[[ Recorded data, beginning ]]

-- ==== Sys2Proof/Tests/Slice0.lean ====
section
/-!
SUPPORT. The model's own tests: what WellFormed refuses, words written out field by field from the encodings of the spec (R34 to R38), single
steps with results worked out by hand from the rules, and for each statement with hypotheses states and operands that meet them.
-/
namespace Sys2Proof.Tests
open Sys2Proof.Machine Sys2Proof.Claims

set_option maxRecDepth 100000
set_option Elab.async false

/-- The state after reset with a NOP at the program counter (log 4): addresses 0x10000 to 0x1FFFF are mapped, readable and writable. -/
def m0 : State := State.reset.withFetchWord 32 0xBC000000

/-- The same in supervisor mode. -/
def sup (s : State) : State := s.modRegs fun r => { r with tstat := r.tstat ||| 1 }

/-- Scalar registers set. -/
def gpr (s : State) (l : List (GReg × Word)) : State := l.foldl (fun s x => s.setG x.1 x.2) s

/-! ## WellFormed refuses (R15, R16, R35, R38, R56, R85, R99, R246, R256, R278, R337, R394) -/

theorem test_wf_refuses : ([.ld false 1 2 7 0, .st false 1 2 7 0, .ldx false 1 2 3 7, .stx false 1 2 3 7, .loop false false 1 0,
    .loop false false 1 1024, .loopi true false 5 0, .mfs true 1 0x00C, .mfs true 1 0x7FF, .mts true 1 0x00C, .mts true 1 0x005, .mts true 1 0x000,
    .winb true 8, .winb true 400, .fenceMem true 6, .fenceSc true 7, .fenceEng true 6, .vconf true 1, .vconf true 7, .vsetl true 1 2 0x05,
    .vsetl true 1 2 0x10, .vsetl true 1 2 0x48, .cvtF true 1 2 0x45 true, .cvtFi true 1 2 0x45 true, .cvtIf true 1 2 0x68 true,
    .cvtIi true 1 2 0x58 true, .tcvt true 1 2 0x06, .tcvt true 1 2 0x51, .sxw true 1 17, .sxr true 1 17, .barr true 6 0, .barw true 7 0, .bara true 6 0,
    .coord true 1 2 4, .pub true 0 1 2, .pub true 6 1 2, .pubw true 1 2 0, .ctxinfo true 1 2 4, .ctxinfo true 1 2 15, .ctxinfo true 1 2 23] : List Instr).all
    (fun i => !i.wf) = true := by decide +kernel

theorem test_wf_admits : ([.ld false 1 2 6 0, .loop false false 1 1, .loop false false 1 1023, .loopi true false 5 4095, .mfs true 1 0x043, .mts true 1 0x025,
    .winb true 0, .winb true 384, .fenceMem true 5, .vconf true 2, .vconf true 6, .vsetl true 1 2 0x44, .vsetl true 1 2 0x0C, .cvtF true 1 2 0x2C true,
    .tcvt true 1 2 0x45, .tcvt true 1 2 0x0B, .sxw true 1 16, .barr true 5 7, .coord true 1 2 3, .pub true 1 1 2, .pubw true 1 2 5, .ctxinfo true 1 2 3,
    .ctxinfo true 1 2 8, .ctxinfo true 1 2 22] : List Instr).all (fun i => i.wf) = true := by decide +kernel

/-! ## Decoding: one word of every encoded instruction, field by field from bit 31 down -/

/-- Every word decodes to the instruction beside it. -/
abbrev Reads (l : List (Code × Instr)) : Prop := ∀ p ∈ l, decodeWord p.1 = .ok p.2

theorem test_words_1 : Reads [
    (0b1_000001_0001001_0010001_0000101_0000, .add true 9 17 5),
    (0b1_000001_0001001_0010001_0000101_0001, .sub true 9 17 5),
    (0b1_000001_0001001_0010001_0000101_0010, .and true 9 17 5),
    (0b1_000001_0001001_0010001_0000101_0011, .or true 9 17 5),
    (0b1_000001_0001001_0010001_0000101_0100, .xor true 9 17 5),
    (0b1_000001_0001001_0010001_0000101_0101, .andn true 9 17 5),
    (0b1_000001_0001001_0010001_0000101_0110, .orn true 9 17 5),
    (0b1_000001_0001001_0010001_0000101_0111, .sll true 9 17 5),
    (0b1_000001_0001001_0010001_0000101_1000, .srl true 9 17 5),
    (0b1_000001_0001001_0010001_0000101_1001, .sra true 9 17 5),
    (0b1_000001_0001001_0010001_0000101_1010, .rol true 9 17 5),
    (0b1_000001_0001001_0010001_0000101_1011, .ror true 9 17 5),
    (0b1_000001_0001001_0010001_0000101_1100, .slt true 9 17 5),
    (0b1_000001_0001001_0010001_0000101_1101, .sltn true 9 17 5),
    (0b1_000001_0001001_0010001_0000101_1110, .min true 9 17 5),
    (0b1_000001_0001001_0010001_0000101_1111, .max true 9 17 5),
    (0b1_000010_0001001_0010001_0000101_0000, .minn true 9 17 5),
    (0b1_000010_0001001_0010001_0000101_0001, .maxn true 9 17 5),
    (0b1_000010_0001001_0010001_0000101_0010, .mul true 9 17 5),
    (0b1_000010_0001001_0010001_0000101_0011, .mulh true 9 17 5)] := by decide +kernel

theorem test_words_2 : Reads [
    (0b1_000010_0001001_0010001_0000101_0100, .mulhn true 9 17 5),
    (0b1_000010_0001001_0010001_0000101_0101, .div true 9 17 5),
    (0b1_000010_0001001_0010001_0000101_0110, .divn true 9 17 5),
    (0b1_000010_0001001_0010001_0000101_0111, .rem true 9 17 5),
    (0b1_000010_0001001_0010001_0000101_1000, .remn true 9 17 5),
    (0b1_000010_0001001_0010001_0000101_1001, .addv true 9 17 5),
    (0b1_000010_0001001_0010001_0000101_1010, .subv true 9 17 5),
    (0b1_000010_0001001_0010001_0000101_1011, .mulv true 9 17 5),
    (0b1_000010_0001001_0010001_00000001100, .clz true 9 17),
    (0b1_000010_0001001_0010001_00000001101, .ctz true 9 17),
    (0b1_000010_0001001_0010001_00000001110, .popc true 9 17),
    (0b1_000010_0001001_0010001_00000001111, .bswap true 9 17),
    (0b1_011111_0001001_0010001_00000000000, .sext8 true 9 17),
    (0b1_011111_0001001_0010001_00000000001, .sext16 true 9 17),
    (0b1_011111_0001001_0010001_00000000010, .sext32 true 9 17),
    (0b1_011111_0001001_0010001_00000000011, .zext8 true 9 17),
    (0b1_011111_0001001_0010001_00000000100, .zext16 true 9 17),
    (0b1_011111_0001001_0010001_00000000101, .zext32 true 9 17),
    (0b1_000011_0001001_0010001_10000000101, .addi true 9 17 1029),
    (0b1_000100_0001001_0010001_10000000101, .andi true 9 17 1029)] := by decide +kernel

theorem test_words_3 : Reads [
    (0b1_000101_0001001_0010001_10000000101, .ori true 9 17 1029),
    (0b1_000110_0001001_0010001_10000000101, .xori true 9 17 1029),
    (0b1_001000_0001001_0010001_10000000101, .slti true 9 17 1029),
    (0b1_001001_0001001_0010001_10000000101, .sltni true 9 17 1029),
    (0b1_000111_0001001_0010001_00000_101101, .slli true 9 17 45),
    (0b1_000111_0001001_0010001_01000_101101, .srli true 9 17 45),
    (0b1_000111_0001001_0010001_10000_101101, .srai true 9 17 45),
    (0b1_000111_0001001_0010001_11000_101101, .roli true 9 17 45),
    (0b1_001010_0001001_101010010100001111, .lim true 9 173327),
    (0b1_001011_0001001_101010010100001111, .lihi true 9 173327),
    (0b1_001100_0001001_101010010100001111, .addpc true 9 173327),
    (0b1_001101_0001001_0010001_110_10000011, .ld true 9 17 6 131),
    (0b1_001110_0001001_0010001_110_10000011, .st true 9 17 6 131),
    (0b1_001111_0001001_0010001_0000101_0_110, .ldx true 9 17 5 6),
    (0b1_001111_0001001_0010001_0000101_1_110, .stx true 9 17 5 6),
    (0b1_010000_0010001_0000101_01111111111, .beq true 17 5 1023),
    (0b1_010001_0010001_0000101_01111111111, .bne true 17 5 1023),
    (0b1_010010_0010001_0000101_01111111111, .blt true 17 5 1023),
    (0b1_010011_0010001_0000101_01111111111, .bge true 17 5 1023),
    (0b1_010100_0010001_0000101_01111111111, .bltn true 17 5 1023)] := by decide +kernel

theorem test_words_4 : Reads [
    (0b1_010101_0010001_0000101_01111111111, .bgen true 17 5 1023),
    (0b1_010110_1000000000000000000000011, .jmp true 16777219),
    (0b1_010111_1000000000000000000000011, .call true 16777219),
    (0b1_011000_0000000_0010001_00000000000, .jr true 17),
    (0b1_011000_0000000_0010001_00000000001, .callr true 17),
    (0b1_011000_0000000000000000000000010, .ret true),
    (0b1_011001_000000_1_0010001_01111111111, .loop true true 17 1023),
    (0b1_011010_1_100000000001_100000000001, .loopi true true 2049 2049),
    (0b1_011011_0001001_0000000_00001000001, .mfs true 9 65),
    (0b1_011100_0000000_0010001_00001000001, .mts true 17 65),
    (0b1_011101_00000000000000_00110000000, .winb true 384),
    (0b1_011110_0000000000000000000000000, .nop true),
    (0b1_011110_00000000000000_1010101_0001, .trap true 85),
    (0b1_011110_0000000000000000000000010, .rft true),
    (0b1_011110_0000000000000000000000011, .wait true),
    (0b1_011110_0000000000000000000000100, .yield true),
    (0b1_011110_0000000000000000000000101, .brkpt true),
    (0b1_011110_0000000000000000000000110, .halt true),
    (0b1_100000_0001001_0010001_0000101_1_000, .amoswapRlx true 9 17 5 true),
    (0b1_100000_0001001_0010001_0000101_1_001, .amoaddRlx true 9 17 5 true)] := by decide +kernel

[[ Recorded data, end ]]

From the listing above, return the lines starting at the one with "abbrev Reads (l" and ending at the one with "(0b1_000010_0001001_0010001_0000101_1011, .mulv true", both kept, exactly as they appear and nothing more.

* Answer section *
abbrev Reads (l : List (Code × Instr)) : Prop := ∀ p ∈ l, decodeWord p.1 = .ok p.2

theorem test_words_1 : Reads [
    (0b1_000001_0001001_0010001_0000101_0000, .add true 9 17 5),
    (0b1_000001_0001001_0010001_0000101_0001, .sub true 9 17 5),
    (0b1_000001_0001001_0010001_0000101_0010, .and true 9 17 5),
    (0b1_000001_0001001_0010001_0000101_0011, .or true 9 17 5),
    (0b1_000001_0001001_0010001_0000101_0100, .xor true 9 17 5),
    (0b1_000001_0001001_0010001_0000101_0101, .andn true 9 17 5),
    (0b1_000001_0001001_0010001_0000101_0110, .orn true 9 17 5),
    (0b1_000001_0001001_0010001_0000101_0111, .sll true 9 17 5),
    (0b1_000001_0001001_0010001_0000101_1000, .srl true 9 17 5),
    (0b1_000001_0001001_0010001_0000101_1001, .sra true 9 17 5),
    (0b1_000001_0001001_0010001_0000101_1010, .rol true 9 17 5),
    (0b1_000001_0001001_0010001_0000101_1011, .ror true 9 17 5),
    (0b1_000001_0001001_0010001_0000101_1100, .slt true 9 17 5),
    (0b1_000001_0001001_0010001_0000101_1101, .sltn true 9 17 5),
    (0b1_000001_0001001_0010001_0000101_1110, .min true 9 17 5),
    (0b1_000001_0001001_0010001_0000101_1111, .max true 9 17 5),
    (0b1_000010_0001001_0010001_0000101_0000, .minn true 9 17 5),
    (0b1_000010_0001001_0010001_0000101_0001, .maxn true 9 17 5),
    (0b1_000010_0001001_0010001_0000101_0010, .mul true 9 17 5),
    (0b1_000010_0001001_0010001_0000101_0011, .mulh true 9 17 5)] := by decide +kernel

theorem test_words_2 : Reads [
    (0b1_000010_0001001_0010001_0000101_0100, .mulhn true 9 17 5),
    (0b1_000010_0001001_0010001_0000101_0101, .div true 9 17 5),
    (0b1_000010_0001001_0010001_0000101_0110, .divn true 9 17 5),
    (0b1_000010_0001001_0010001_0000101_0111, .rem true 9 17 5),
    (0b1_000010_0001001_0010001_0000101_1000, .remn true 9 17 5),
    (0b1_000010_0001001_0010001_0000101_1001, .addv true 9 17 5),
    (0b1_000010_0001001_0010001_0000101_1010, .subv true 9 17 5),
    (0b1_000010_0001001_0010001_0000101_1011, .mulv true 9 17 5),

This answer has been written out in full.